You get a slightly guilty feeling. You know you have backed-up work to tend to, but you're wary to start some unrelated project, some potential distraction you'll have to abruptly discard when the mayhem explodes. You have thoughts as you dip your graham crackers, careful to avoid dripping milk onto your assignment grids, and poke around the web. Here, as I await this year's Election Night mayhem, are a few of mine.

• As we wrote in an editorial commentary a couple of weeks ago, the selection of a new Chicago mayor will have repercussions for the suburbs. But I can't help wondering with some dismay how many people will have stronger opinions and know more about that race than the race for their own town's mayor - or governing board or school board or park or library district.

• The answer to that musing may be imprecise, but the general gist was pretty obvious from the sparse showing at my local polling place. And from the disturbing number of races on my ballot that lacked enough candidates to fill the available positions.

• Never mind comparing public interest in different elections. What about public interest in different stories altogether? Yes, the arraignment of a former U.S. president was historic. How could it not be bigger news than the election of a park district trustee? And yet, I find myself comparing two scenes. One scene I can watch throughout the day of a former U.S. president appearing in court in New York City, hearing specific legal accusations against him, asserting his innocence, then a few hours later stepping to a podium 1,200 miles away before a rapturous crowd at Mar-a-Lago in Palm Beach, Florida, to excoriate the justice system he insists has it in for him.

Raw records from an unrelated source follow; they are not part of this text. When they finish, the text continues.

/-- The first pin effect of a shift: CLK leaves CPOL, and with CPHA = 0 DOUT takes the first bit that OSR holds
(R284). -/
def firstLevels (x : Chan) (o : ShiftOp) : BitVec 8 :=
  let lv := if o.noclk then x.lv else setBit x.lv o.clk.val (!o.cpol)
  if o.out && !o.cpha && x.osrBits ≠ 0 then setBit lv o.dout.val (shiftOut o.msb x.osr).1 else lv

/-- A channel stops at once; of a shift that has issued and not begun, the first pin effect still lands (R288). -/
def State.chStop (s : State) (c : Fin 64) : State :=
  let x := s.psq.ch[c]
  let fresh : Option Shift := match x.shift with
    | some sh => if x.st = .shifting ∧ sh.left = sh.op.n ∧ s.clk.tick < sh.next then some sh else none
    | none => none
  let y : Chan := match fresh with
    | some sh => { x with lv := firstLevels x sh.op, fx := s.pendFx c sh.next }
    | none => { x with lv := s.chLevels c }
  let s1 := (s.setCh c { y with st := .stopped, shift := none, holdFor := none, landAt := none }).chMoved c
  match fresh with
  | some sh => s1.emit (.pinEffect c sh.next y.lv y.dir)
  | none => s1

/-- START (R288): in STOPPED or FAULT with EN = 1; in hold the channel stays STOPPED (R290). -/
def State.chStart (s : State) (c : Fin 64) : State :=
  let x := s.psq.ch[c]
  if !s.en .psq then s.rejReg .psq (psqChCtrl c.val)
  else if x.st = .stopped || x.st = .fault then
    let y := clearShift x (s.psqKeep c)
    s.setCh c { y with
      st := if s.inHold .psq then .stopped else .running
      fault := 0
      pc := (s.reg (psqChEntry c.val)).setWidth 10
      landAt := none }
  else s

/-- A program fault at issue (R287). -/
def State.chFault (s : State) (c : Fin 64) (code : Byte) : State :=
  let x := s.psq.ch[c]
  (s.setCh c { x with st := .fault, fault := code, holdFor := none, landAt := none }).chMoved c

/-- Every channel of the block goes to hold: a shift completes, every other channel stops (R290). -/
def State.psqHold (s : State) : State :=
  (List.range 64).foldl (fun t k =>
    let c := Fin.ofNat 64 k
    match t.psq.ch[c].st with
    | .shifting => t
    | .stopped => t
    | .fault => t
    | _ => t.chStop c) s

/-! Queues (R286). -/

/-- A push of a word into a TX queue, dropped when full. -/
def State.txqPush (s : State) (c : Fin 64) (v : Word) : State :=
  let x := s.psq.ch[c]
  if x.txq.length < s.txCap c then s.setCh c { x with txq := x.txq ++ [v] } else s.count (psqChTxqDropCnt c.val)

/-- The head of an RX queue, removed. -/
def State.rxqPop (s : State) (c : Fin 64) : Word × State :=
  let x := s.psq.ch[c]
  match x.rxq with
  | [] => (0, s.count (psqChRxqEmptyCnt c.val))
  | v :: r => (v, s.setCh c { x with rxq := r })

/-- PULL's effect on a TX queue that holds a word. -/
def chPull (x : Chan) : Chan :=
  match x.txq with
  | [] => x
  | v :: r => { x with osr := v, osrBits := 32, txq := r }

/-- ISR goes to the RX queue. -/
def chPush (x : Chan) : Chan := { x with rxq := x.rxq ++ [x.isr], isr := 0, isrBits := 0 }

The other is not televised anywhere. It's a Wall Street Journal reporter languishing isolated in a Moscow prison, snatched by authorities and whisked away on vague espionage charges. It's not hard for me to tell which justice system is transparent and working - for the accused as well as for the society - and which is not.

• But, yikes, we've just gotten word that the results website is down in Kane County. Time to discard distractions and join the frenzy. Wherever you are in the suburbs, I hope you'll soon know as much about your own elected town and school leaders as you know about those in Chicago. At least, we'll give you the chance.